===== Data excerpts =====
/-- What an X instruction writes at its due slot. -/
def xRun (i : Instr) (e : XEnt) : List Wr :=
  let rrr (f : RRR) : List Wr := [.fld f.d (scalarVal i e.sv0 e.sv1 e.sv2)]
  let rri (f : RRI) : List Wr := [.fld f.d (scalarVal i e.sv0 e.sv1 e.sv2)]
  match i with
  | .add f | .sub f | .and f | .or f | .xor f | .shl f | .shr f | .sra f | .mul f | .mulh f | .min f | .max f | .div f => rrr f
  | .addi f | .andi f | .ori f | .xori f | .shli f | .shri f | .srai f | .muli f => rri f
  | .li f | .lcat f => [.fld f.d (scalarVal i e.sv0 e.sv1 e.sv2)]
  | .seq f | .sne f | .slt f | .sltu f | .sle f | .sleu f | .clz f | .ctz f | .popc f => rrr f
  | .csel f => if e.sv0 = 0 then (if e.nres = 0 then [] else [.free]) else rrr f
  | .call f => [.fld f.a e.sv2]
  | .loop f => [.cnt (fL (f.c.setWidth 6 >>> 2)) 0]
  | .fread f => [.fld f.d e.sv2]
  | .qpush f => [.fld f.b e.sv2]
  | .qpop f | .qpeek f => [.fld f.a e.sv2, .fld f.b e.sv1]
  | .qstat f => [.fld f.a e.sv2]
  | .fmtr f => [.fld f.d e.sv2]
  | .csrr f | .flogdatRead f => [.fld f.d e.sv2]
  | .vadd f => wrTile2 f e fadd32
  | .vsub f => wrTile2 f e fsub32
  | .vmul f => wrTile2 f e fmul32
  | .vfma f => wrTile3 f e ffma32
  | .vfms f => wrTile3 f e ffms32
  | .vmin f => wrTile2 f e fmin32
  | .vmax f => wrTile2 f e fmax32
  | .vabs f => wrTile1 f e vabs32
  | .vneg f => wrTile1 f e vneg32
  | .viadd f => wrTile2 f e fun x y => clean (x + y)
  | .visub f => wrTile2 f e fun x y => clean (x - y)
  | .vimul f => wrTile2 f e fun x y => clean (x * y)
  | .viand f => wrTile2 f e fun x y => clean (x &&& y)
  | .vior f => wrTile2 f e fun x y => clean (x ||| y)
  | .vixor f => wrTile2 f e fun x y => clean (x ^^^ y)
  | .vishl f => wrTile2 f e fun x y => clean (x <<< (y.toNat % 32))
  | .vishr f => wrTile2 f e fun x y => clean (x >>> (y.toNat % 32))
  | .vceq f => wrCmpF f e Fv.eq
  | .vclt f => wrCmpF f e Fv.lt
  | .vcle f => wrCmpF f e fun x y => x.lt y || x.eq y
  | .viceq f => wrCmpI f e fun x y => x == y
  | .vilt f => wrCmpI f e fun x y => x.slt y
  | .vsel f => wrVsel f e
  | .vmov f => wrVmov f e
  | .vsplat f => wrSplat f e
  | .vquant f => wrQuant f e
  | .vdequant f => wrDequant f e
  | .vftoi f => wrFtoi f e
  | .vitof f => wrItof f e
  | .vexp2 f => wrTile1 f e exp2
  | .vexp2d f => wrTile2 f e exp2d
  | .vlog2 f => wrTile1 f e log2
  | .vrcpSeed f => wrTile1 f e rcpSeed
  | .vrsqSeed f => wrTile1 f e rsqSeed
  | .vrotr f => wrMove f e (rotR (e.tileCap 0) (axisParam f))
  | .vrotc f => wrMove f e (rotC (e.tileCap 0) (axisParam f))
  | .vbcastr f => wrMove f e (bcastR (e.tileCap 0) (axisParam f))
  | .vbcastc f => wrMove f e (bcastC (e.tileCap 0) (axisParam f))
  | .vredr f => wrAxis f e false false
  | .vredc f => wrAxis f e true false
  | .vscanr f => wrAxis f e false true
  | .vscanc f => wrAxis f e true true
  | .mand f => wrMask2 f e fun x y => x &&& y
  | .mor f => wrMask2 f e fun x y => x ||| y
  | .mxor f => wrMask2 f e fun x y => x ^^^ y
  | .mandn f => wrMask2 f e fun x y => x &&& ~~~ y
  | .vany f => [.fld (sFld f.d) (ofBool (e.maskCap 0 &&& e.pred != 0))]
  | .vall f => [.fld (sFld f.d) (ofBool (~~~ (e.maskCap 0) &&& e.pred == 0))]
  | .mpop f => [.fld (sFld f.d) (BitVec.ofNat 64 (onesBelow (e.maskCap 0 &&& e.pred) 1024))]
  | .vflag f => [.mask f.d (e.maskCap 0 &&& e.pred)]
  | .vflagclr f => [.clr f.a e.pred]
  | .vpop f => wrVpop f e
  | .vpush f => [.rows (packRows (widE f) (e.tileCap 0) e.pred e.sv1)]
  | .vget f => [.fld (sFld f.d) e.sv2]
  | .vput f => [.tile f.d (Vector.replicate 1024 (lo32 e.sv0)) (maskOf fun i => i == laneOf f)]
  | .mread f => wrFixed (f.fmt.setWidth 5) e allOnes
  | .mstat f => [.fld (f.fmt.setWidth 6 &&& 31) e.sv2]
  | _ => []

/-- One tile write. -/
def Tile.write (old t : Tile) (m : Mask) : Tile := Vector.ofFn fun i => if m.getLsbD i.val then t.get i else old.get i

/-- One write of a landing instruction (R57, R58, R97, R163). -/
def State.landWr (s : State) (w : Who) (e : XEnt) (x : Wr) : State :=
  match x with
  | .fld f v =>
    if f.toNat < 32 then s.landDst w (if f.toNat = 0 then .drop else .s (fS f)) v
    else if f.toNat < 48 then s.landDst w (.q (fQ f) e.rid) v
    else s.landDst w (.l (fL f)) v
  | .cnt n v => s.landDst w (.cnt n) v
  | .tile d t m => s.modBank w fun k => { k with v := vset k.v (vIdx d) (Tile.write (k.tile d) t m) }
  | .mask d x => if mIdx d = 0 then s else s.modBank w fun k => { k with m := vset k.m (mIdx d) x }
  | .xf p => s.modBank w (·.raiseXf p)
  | .clr set m => s.modBank w fun k =>
      { k with xf := Vector.ofFn fun i => if set.getLsbD i.val then k.xf.get i &&& ~~~ m else k.xf.get i }
  | .rows rs => rs.foldl (fun s r => s.modQ w e.q (·.fillResv e.rid (.row r s.now))) s
  | .free => s.modQ w e.q (·.unreserve e.rid)

/-- An entry whose due slot ends lands: all its writes. -/
def State.landX (s : State) (w : Who) (e : XEnt) : State := (xRun e.i e).foldl (fun s x => s.landWr w e x) s

/-- A clear falls before the raises of its slot (R180). -/
def XEnt.clears (e : XEnt) : Bool := match e.i with
  | .vflagclr _ => true
  | _ => false

/-- The entries whose due slot has ended land in issue order, later ones over earlier (R97, R180). -/
def State.landDue (s : State) (w : Who) : State :=
  let es := (s.bank w).xpend
  let due := es.filter (·.due == 0)
  let s := s.modBank w fun k => { k with xpend := es.filter (·.due != 0) }
  let s := (due.filter (·.clears)).foldl (fun s e => s.landX w e) s
  (due.filter (fun e => !e.clears)).foldl (fun s e => s.landX w e) s

/-- One X slot of a bank passes (R92, R97): pending entries count down, and those whose due slot this is land at its end. -/
def State.xSlot (s : State) (w : Who) : State :=
  (s.modBank w fun k =>
    { k with xpend := k.xpend.map fun e => { e with due := e.due - 1 }, slots := k.slots + 1 }).landDue w

end Sys2Proof.Machine
end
=====
▶ _Required action_: All of the data above should be output exactly.

▶ _Problem solution_:
/-- What an X instruction writes at its due slot. -/
def xRun (i : Instr) (e : XEnt) : List Wr :=
  let rrr (f : RRR) : List Wr := [.fld f.d (scalarVal i e.sv0 e.sv1 e.sv2)]
  let rri (f : RRI) : List Wr := [.fld f.d (scalarVal i e.sv0 e.sv1 e.sv2)]
  match i with
  | .add f | .sub f | .and f | .or f | .xor f | .shl f | .shr f | .sra f | .mul f | .mulh f | .min f | .max f | .div f => rrr f
  | .addi f | .andi f | .ori f | .xori f | .shli f | .shri f | .srai f | .muli f => rri f
  | .li f | .lcat f => [.fld f.d (scalarVal i e.sv0 e.sv1 e.sv2)]
  | .seq f | .sne f | .slt f | .sltu f | .sle f | .sleu f | .clz f | .ctz f | .popc f => rrr f
  | .csel f => if e.sv0 = 0 then (if e.nres = 0 then [] else [.free]) else rrr f
  | .call f => [.fld f.a e.sv2]
  | .loop f => [.cnt (fL (f.c.setWidth 6 >>> 2)) 0]
  | .fread f => [.fld f.d e.sv2]
  | .qpush f => [.fld f.b e.sv2]
  | .qpop f | .qpeek f => [.fld f.a e.sv2, .fld f.b e.sv1]
  | .qstat f => [.fld f.a e.sv2]
  | .fmtr f => [.fld f.d e.sv2]
  | .csrr f | .flogdatRead f => [.fld f.d e.sv2]
  | .vadd f => wrTile2 f e fadd32
  | .vsub f => wrTile2 f e fsub32
  | .vmul f => wrTile2 f e fmul32
  | .vfma f => wrTile3 f e ffma32
  | .vfms f => wrTile3 f e ffms32
  | .vmin f => wrTile2 f e fmin32
  | .vmax f => wrTile2 f e fmax32
  | .vabs f => wrTile1 f e vabs32
  | .vneg f => wrTile1 f e vneg32
  | .viadd f => wrTile2 f e fun x y => clean (x + y)
  | .visub f => wrTile2 f e fun x y => clean (x - y)
  | .vimul f => wrTile2 f e fun x y => clean (x * y)
  | .viand f => wrTile2 f e fun x y => clean (x &&& y)
  | .vior f => wrTile2 f e fun x y => clean (x ||| y)
  | .vixor f => wrTile2 f e fun x y => clean (x ^^^ y)
  | .vishl f => wrTile2 f e fun x y => clean (x <<< (y.toNat % 32))
  | .vishr f => wrTile2 f e fun x y => clean (x >>> (y.toNat % 32))
  | .vceq f => wrCmpF f e Fv.eq
  | .vclt f => wrCmpF f e Fv.lt
  | .vcle f => wrCmpF f e fun x y => x.lt y || x.eq y
  | .viceq f => wrCmpI f e fun x y => x == y
  | .vilt f => wrCmpI f e fun x y => x.slt y
  | .vsel f => wrVsel f e
  | .vmov f => wrVmov f e
  | .vsplat f => wrSplat f e
  | .vquant f => wrQuant f e
  | .vdequant f => wrDequant f e
  | .vftoi f => wrFtoi f e
  | .vitof f => wrItof f e
  | .vexp2 f => wrTile1 f e exp2
  | .vexp2d f => wrTile2 f e exp2d
  | .vlog2 f => wrTile1 f e log2
  | .vrcpSeed f => wrTile1 f e rcpSeed
  | .vrsqSeed f => wrTile1 f e rsqSeed
  | .vrotr f => wrMove f e (rotR (e.tileCap 0) (axisParam f))
  | .vrotc f => wrMove f e (rotC (e.tileCap 0) (axisParam f))
  | .vbcastr f => wrMove f e (bcastR (e.tileCap 0) (axisParam f))
  | .vbcastc f => wrMove f e (bcastC (e.tileCap 0) (axisParam f))
  | .vredr f => wrAxis f e false false
  | .vredc f => wrAxis f e true false
  | .vscanr f => wrAxis f e false true
  | .vscanc f => wrAxis f e true true
  | .mand f => wrMask2 f e fun x y => x &&& y
  | .mor f => wrMask2 f e fun x y => x ||| y
  | .mxor f => wrMask2 f e fun x y => x ^^^ y
  | .mandn f => wrMask2 f e fun x y => x &&& ~~~ y
  | .vany f => [.fld (sFld f.d) (ofBool (e.maskCap 0 &&& e.pred != 0))]
  | .vall f => [.fld (sFld f.d) (ofBool (~~~ (e.maskCap 0) &&& e.pred == 0))]
  | .mpop f => [.fld (sFld f.d) (BitVec.ofNat 64 (onesBelow (e.maskCap 0 &&& e.pred) 1024))]
  | .vflag f => [.mask f.d (e.maskCap 0 &&& e.pred)]
  | .vflagclr f => [.clr f.a e.pred]
  | .vpop f => wrVpop f e
  | .vpush f => [.rows (packRows (widE f) (e.tileCap 0) e.pred e.sv1)]
  | .vget f => [.fld (sFld f.d) e.sv2]
  | .vput f => [.tile f.d (Vector.replicate 1024 (lo32 e.sv0)) (maskOf fun i => i == laneOf f)]
  | .mread f => wrFixed (f.fmt.setWidth 5) e allOnes
  | .mstat f => [.fld (f.fmt.setWidth 6 &&& 31) e.sv2]
  | _ => []

/-- One tile write. -/
def Tile.write (old t : Tile) (m : Mask) : Tile := Vector.ofFn fun i => if m.getLsbD i.val then t.get i else old.get i

/-- One write of a landing instruction (R57, R58, R97, R163). -/
def State.landWr (s : State) (w : Who) (e : XEnt) (x : Wr) : State :=
  match x with
  | .fld f v =>
    if f.toNat < 32 then s.landDst w (if f.toNat = 0 then .drop else .s (fS f)) v
    else if f.toNat < 48 then s.landDst w (.q (fQ f) e.rid) v
    else s.landDst w (.l (fL f)) v
  | .cnt n v => s.landDst w (.cnt n) v
  | .tile d t m => s.modBank w fun k => { k with v := vset k.v (vIdx d) (Tile.write (k.tile d) t m) }
  | .mask d x => if mIdx d = 0 then s else s.modBank w fun k => { k with m := vset k.m (mIdx d) x }
  | .xf p => s.modBank w (·.raiseXf p)
  | .clr set m => s.modBank w fun k =>
      { k with xf := Vector.ofFn fun i => if set.getLsbD i.val then k.xf.get i &&& ~~~ m else k.xf.get i }
  | .rows rs => rs.foldl (fun s r => s.modQ w e.q (·.fillResv e.rid (.row r s.now))) s
  | .free => s.modQ w e.q (·.unreserve e.rid)

/-- An entry whose due slot ends lands: all its writes. -/
def State.landX (s : State) (w : Who) (e : XEnt) : State := (xRun e.i e).foldl (fun s x => s.landWr w e x) s

/-- A clear falls before the raises of its slot (R180). -/
def XEnt.clears (e : XEnt) : Bool := match e.i with
  | .vflagclr _ => true
  | _ => false

/-- The entries whose due slot has ended land in issue order, later ones over earlier (R97, R180). -/
def State.landDue (s : State) (w : Who) : State :=
  let es := (s.bank w).xpend
  let due := es.filter (·.due == 0)
  let s := s.modBank w fun k => { k with xpend := es.filter (·.due != 0) }
  let s := (due.filter (·.clears)).foldl (fun s e => s.landX w e) s
  (due.filter (fun e => !e.clears)).foldl (fun s e => s.landX w e) s

/-- One X slot of a bank passes (R92, R97): pending entries count down, and those whose due slot this is land at its end. -/
def State.xSlot (s : State) (w : Who) : State :=
  (s.modBank w fun k =>
    { k with xpend := k.xpend.map fun e => { e with due := e.due - 1 }, slots := k.slots + 1 }).landDue w

end Sys2Proof.Machine
end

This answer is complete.